==== PROVIDED DATA

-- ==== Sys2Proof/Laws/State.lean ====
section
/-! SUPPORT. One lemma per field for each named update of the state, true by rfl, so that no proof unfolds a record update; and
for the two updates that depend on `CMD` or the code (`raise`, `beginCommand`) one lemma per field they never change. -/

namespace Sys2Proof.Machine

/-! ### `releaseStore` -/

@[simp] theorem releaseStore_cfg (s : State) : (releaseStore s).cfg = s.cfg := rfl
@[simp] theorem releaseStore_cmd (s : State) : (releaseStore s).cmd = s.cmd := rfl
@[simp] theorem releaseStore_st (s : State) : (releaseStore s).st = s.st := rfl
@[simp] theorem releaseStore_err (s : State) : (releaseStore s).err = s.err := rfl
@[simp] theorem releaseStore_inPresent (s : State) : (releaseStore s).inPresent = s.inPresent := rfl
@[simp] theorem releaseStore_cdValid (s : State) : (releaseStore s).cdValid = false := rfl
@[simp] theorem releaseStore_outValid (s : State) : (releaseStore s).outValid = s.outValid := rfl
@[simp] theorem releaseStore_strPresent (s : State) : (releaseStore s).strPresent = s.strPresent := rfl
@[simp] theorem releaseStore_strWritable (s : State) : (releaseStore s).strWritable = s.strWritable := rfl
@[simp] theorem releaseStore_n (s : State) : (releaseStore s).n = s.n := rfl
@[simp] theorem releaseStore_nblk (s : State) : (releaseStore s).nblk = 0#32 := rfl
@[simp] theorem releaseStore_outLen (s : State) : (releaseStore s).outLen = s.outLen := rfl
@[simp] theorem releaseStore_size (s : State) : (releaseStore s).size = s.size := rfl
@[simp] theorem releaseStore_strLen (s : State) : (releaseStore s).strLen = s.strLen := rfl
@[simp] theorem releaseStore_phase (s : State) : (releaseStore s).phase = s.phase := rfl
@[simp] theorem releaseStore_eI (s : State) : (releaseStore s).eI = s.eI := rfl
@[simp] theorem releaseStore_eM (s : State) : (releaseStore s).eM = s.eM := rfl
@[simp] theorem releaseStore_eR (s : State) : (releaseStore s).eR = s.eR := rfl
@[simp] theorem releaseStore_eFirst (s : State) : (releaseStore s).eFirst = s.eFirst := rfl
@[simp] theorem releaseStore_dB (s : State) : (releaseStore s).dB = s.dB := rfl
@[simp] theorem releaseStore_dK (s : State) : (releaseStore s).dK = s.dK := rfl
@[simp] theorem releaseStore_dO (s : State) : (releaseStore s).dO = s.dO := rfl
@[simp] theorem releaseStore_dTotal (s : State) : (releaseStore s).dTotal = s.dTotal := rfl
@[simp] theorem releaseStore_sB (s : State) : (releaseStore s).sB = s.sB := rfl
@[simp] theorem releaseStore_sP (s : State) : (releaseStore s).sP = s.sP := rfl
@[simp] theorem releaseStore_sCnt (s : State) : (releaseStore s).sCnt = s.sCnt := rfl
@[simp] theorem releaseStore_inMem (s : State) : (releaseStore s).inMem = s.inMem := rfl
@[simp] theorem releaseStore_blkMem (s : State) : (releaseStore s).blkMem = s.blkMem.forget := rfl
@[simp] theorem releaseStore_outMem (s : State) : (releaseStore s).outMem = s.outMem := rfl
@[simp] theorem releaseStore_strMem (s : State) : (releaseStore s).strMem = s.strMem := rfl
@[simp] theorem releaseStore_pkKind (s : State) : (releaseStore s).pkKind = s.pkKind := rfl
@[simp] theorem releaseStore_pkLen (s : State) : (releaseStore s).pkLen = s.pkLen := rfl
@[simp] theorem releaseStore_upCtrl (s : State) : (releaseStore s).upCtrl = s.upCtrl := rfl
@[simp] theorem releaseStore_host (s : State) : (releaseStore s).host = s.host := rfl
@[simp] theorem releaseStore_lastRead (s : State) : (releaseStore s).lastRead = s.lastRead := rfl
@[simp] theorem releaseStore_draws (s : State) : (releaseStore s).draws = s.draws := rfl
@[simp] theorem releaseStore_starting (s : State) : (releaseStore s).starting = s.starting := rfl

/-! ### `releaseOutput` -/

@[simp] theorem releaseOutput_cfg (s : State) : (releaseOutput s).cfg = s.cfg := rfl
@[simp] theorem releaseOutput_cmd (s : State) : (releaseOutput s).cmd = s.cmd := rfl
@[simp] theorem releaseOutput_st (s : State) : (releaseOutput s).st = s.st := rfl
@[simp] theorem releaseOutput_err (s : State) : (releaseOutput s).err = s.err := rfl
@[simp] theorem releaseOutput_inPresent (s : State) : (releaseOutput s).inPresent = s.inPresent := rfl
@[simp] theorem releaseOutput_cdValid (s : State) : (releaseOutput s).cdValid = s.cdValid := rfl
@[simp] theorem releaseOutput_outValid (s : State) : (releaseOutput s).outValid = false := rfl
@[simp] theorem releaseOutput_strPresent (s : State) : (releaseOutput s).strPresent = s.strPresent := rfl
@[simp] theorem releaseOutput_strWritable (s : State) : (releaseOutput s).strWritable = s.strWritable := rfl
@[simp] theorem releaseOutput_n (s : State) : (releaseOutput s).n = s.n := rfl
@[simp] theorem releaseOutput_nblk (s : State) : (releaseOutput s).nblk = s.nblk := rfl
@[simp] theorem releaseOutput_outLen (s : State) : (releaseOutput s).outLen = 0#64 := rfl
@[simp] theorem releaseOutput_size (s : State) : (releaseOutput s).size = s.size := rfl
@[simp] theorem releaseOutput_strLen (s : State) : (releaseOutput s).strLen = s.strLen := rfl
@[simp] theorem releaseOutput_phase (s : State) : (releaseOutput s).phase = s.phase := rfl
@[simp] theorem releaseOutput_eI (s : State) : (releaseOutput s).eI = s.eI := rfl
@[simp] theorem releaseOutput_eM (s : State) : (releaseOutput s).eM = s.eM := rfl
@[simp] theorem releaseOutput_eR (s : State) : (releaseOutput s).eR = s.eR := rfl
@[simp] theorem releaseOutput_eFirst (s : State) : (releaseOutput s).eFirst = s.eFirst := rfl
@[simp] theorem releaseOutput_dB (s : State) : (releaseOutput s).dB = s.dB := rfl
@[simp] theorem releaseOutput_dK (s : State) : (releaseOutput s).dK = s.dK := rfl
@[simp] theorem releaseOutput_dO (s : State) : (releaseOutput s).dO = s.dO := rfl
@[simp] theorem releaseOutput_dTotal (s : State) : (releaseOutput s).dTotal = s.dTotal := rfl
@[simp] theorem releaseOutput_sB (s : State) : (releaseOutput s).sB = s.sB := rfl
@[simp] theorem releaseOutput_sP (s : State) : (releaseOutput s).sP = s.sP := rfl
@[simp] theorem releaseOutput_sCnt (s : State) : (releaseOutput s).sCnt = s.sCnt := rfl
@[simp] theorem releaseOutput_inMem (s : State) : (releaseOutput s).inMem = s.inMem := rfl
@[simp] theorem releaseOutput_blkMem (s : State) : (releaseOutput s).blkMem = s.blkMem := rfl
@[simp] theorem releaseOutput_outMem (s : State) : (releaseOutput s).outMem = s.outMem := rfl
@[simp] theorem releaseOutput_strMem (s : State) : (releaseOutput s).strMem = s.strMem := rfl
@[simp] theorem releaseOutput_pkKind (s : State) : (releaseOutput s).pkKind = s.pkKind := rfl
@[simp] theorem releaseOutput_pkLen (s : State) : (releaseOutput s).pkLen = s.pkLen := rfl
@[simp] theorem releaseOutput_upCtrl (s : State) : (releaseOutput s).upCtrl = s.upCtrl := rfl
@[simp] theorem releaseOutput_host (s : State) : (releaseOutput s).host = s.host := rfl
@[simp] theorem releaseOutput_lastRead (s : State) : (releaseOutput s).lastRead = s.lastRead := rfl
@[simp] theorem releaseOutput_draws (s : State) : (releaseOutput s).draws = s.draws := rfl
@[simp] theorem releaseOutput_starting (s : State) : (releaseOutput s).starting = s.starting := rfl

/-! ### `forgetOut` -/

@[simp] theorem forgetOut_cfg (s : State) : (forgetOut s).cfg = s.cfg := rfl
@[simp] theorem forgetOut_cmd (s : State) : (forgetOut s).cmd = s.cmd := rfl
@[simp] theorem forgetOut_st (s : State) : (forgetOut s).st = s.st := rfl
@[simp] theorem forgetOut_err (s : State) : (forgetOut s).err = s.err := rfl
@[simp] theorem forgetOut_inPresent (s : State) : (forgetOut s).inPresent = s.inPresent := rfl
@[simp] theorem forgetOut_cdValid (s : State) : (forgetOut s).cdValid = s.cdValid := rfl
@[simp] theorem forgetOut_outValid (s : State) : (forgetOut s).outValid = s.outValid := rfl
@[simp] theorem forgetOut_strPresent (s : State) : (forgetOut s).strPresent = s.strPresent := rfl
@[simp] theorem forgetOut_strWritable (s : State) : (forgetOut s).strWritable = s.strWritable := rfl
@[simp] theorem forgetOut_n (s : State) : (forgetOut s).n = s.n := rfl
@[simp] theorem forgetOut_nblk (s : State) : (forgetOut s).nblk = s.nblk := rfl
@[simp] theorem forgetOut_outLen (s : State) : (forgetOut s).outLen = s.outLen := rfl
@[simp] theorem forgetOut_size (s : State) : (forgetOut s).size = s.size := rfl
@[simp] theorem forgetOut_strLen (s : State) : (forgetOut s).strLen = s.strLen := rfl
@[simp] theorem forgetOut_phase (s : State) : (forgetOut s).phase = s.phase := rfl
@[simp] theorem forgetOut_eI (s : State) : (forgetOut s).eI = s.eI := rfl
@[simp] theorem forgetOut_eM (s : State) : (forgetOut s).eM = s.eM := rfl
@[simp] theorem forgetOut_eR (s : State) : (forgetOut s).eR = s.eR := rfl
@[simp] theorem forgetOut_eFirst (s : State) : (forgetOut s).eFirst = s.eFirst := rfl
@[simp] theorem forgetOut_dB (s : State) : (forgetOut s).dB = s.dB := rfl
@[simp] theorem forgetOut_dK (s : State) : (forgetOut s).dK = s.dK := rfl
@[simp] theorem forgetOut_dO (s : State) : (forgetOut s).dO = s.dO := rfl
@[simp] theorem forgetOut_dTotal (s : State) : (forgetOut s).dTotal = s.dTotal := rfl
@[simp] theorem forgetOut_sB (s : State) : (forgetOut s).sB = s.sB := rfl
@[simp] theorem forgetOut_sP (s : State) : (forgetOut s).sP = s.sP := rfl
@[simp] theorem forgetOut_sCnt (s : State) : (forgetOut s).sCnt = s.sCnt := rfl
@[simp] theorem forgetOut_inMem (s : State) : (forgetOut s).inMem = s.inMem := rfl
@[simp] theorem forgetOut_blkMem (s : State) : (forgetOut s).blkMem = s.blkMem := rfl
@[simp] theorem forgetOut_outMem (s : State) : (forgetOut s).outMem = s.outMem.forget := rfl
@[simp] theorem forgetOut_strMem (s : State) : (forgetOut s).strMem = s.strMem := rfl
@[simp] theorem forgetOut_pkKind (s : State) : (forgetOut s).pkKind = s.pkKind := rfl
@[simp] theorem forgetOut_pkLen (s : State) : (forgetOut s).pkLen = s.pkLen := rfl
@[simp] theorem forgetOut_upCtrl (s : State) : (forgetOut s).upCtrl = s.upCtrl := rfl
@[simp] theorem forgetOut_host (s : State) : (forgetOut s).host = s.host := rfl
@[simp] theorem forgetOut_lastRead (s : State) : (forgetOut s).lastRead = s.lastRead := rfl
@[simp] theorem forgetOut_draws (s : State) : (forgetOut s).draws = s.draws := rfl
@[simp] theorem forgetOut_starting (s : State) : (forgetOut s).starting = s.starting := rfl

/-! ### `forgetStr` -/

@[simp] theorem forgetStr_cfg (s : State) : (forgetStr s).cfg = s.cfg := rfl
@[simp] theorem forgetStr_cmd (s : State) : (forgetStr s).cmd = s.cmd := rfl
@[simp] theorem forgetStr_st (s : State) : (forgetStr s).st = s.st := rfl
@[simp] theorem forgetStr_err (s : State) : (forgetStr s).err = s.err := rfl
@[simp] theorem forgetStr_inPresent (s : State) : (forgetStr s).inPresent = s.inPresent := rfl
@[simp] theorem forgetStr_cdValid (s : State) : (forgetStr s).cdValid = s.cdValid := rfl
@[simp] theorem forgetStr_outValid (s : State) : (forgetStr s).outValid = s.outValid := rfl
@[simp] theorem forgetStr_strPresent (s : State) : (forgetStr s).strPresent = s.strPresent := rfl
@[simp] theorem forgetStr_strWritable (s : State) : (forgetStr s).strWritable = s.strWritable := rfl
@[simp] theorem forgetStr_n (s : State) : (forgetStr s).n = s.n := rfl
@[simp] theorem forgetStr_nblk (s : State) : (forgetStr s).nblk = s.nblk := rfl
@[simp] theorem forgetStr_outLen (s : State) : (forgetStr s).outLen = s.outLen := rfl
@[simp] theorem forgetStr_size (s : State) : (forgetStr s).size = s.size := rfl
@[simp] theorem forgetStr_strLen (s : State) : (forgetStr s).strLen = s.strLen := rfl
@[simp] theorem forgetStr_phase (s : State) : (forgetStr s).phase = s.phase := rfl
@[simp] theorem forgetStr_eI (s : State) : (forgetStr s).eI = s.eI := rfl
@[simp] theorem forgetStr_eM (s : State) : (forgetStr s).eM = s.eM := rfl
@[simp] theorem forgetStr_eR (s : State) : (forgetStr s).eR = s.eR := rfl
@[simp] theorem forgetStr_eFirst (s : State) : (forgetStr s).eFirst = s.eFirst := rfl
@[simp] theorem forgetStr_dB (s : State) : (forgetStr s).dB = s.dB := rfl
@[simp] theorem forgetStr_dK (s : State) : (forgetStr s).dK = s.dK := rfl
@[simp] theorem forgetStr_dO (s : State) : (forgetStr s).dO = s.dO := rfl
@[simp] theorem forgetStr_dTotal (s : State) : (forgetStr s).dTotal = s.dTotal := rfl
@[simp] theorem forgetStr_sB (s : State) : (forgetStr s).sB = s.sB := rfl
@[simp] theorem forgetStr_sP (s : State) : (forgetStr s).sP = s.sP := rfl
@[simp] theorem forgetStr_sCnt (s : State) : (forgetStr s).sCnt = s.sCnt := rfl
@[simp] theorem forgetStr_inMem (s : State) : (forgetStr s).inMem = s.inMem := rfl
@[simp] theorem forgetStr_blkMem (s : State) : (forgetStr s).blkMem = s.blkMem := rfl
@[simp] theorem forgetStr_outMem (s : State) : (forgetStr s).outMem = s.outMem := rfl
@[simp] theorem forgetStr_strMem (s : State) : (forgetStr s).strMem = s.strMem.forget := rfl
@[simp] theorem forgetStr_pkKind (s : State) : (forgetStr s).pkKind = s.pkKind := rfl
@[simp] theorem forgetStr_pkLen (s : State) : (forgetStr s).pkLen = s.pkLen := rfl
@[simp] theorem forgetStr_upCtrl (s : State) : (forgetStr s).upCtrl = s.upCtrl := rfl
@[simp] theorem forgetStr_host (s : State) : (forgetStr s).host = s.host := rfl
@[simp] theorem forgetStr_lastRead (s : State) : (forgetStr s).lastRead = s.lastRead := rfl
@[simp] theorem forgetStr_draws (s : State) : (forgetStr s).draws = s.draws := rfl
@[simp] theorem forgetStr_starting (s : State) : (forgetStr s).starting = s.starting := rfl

========

▶ _TASK STATEMENT_: Copy the entries above exactly, but only from the line holding "(forgetOut s).eM = s.eM := rfl" through the line holding "(forgetOut s).dB = s.dB := rfl", both included.

▶ _TASK ANSWER_:
@[simp] theorem forgetOut_eM (s : State) : (forgetOut s).eM = s.eM := rfl
@[simp] theorem forgetOut_eR (s : State) : (forgetOut s).eR = s.eR := rfl
@[simp] theorem forgetOut_eFirst (s : State) : (forgetOut s).eFirst = s.eFirst := rfl
@[simp] theorem forgetOut_dB (s : State) : (forgetOut s).dB = s.dB := rfl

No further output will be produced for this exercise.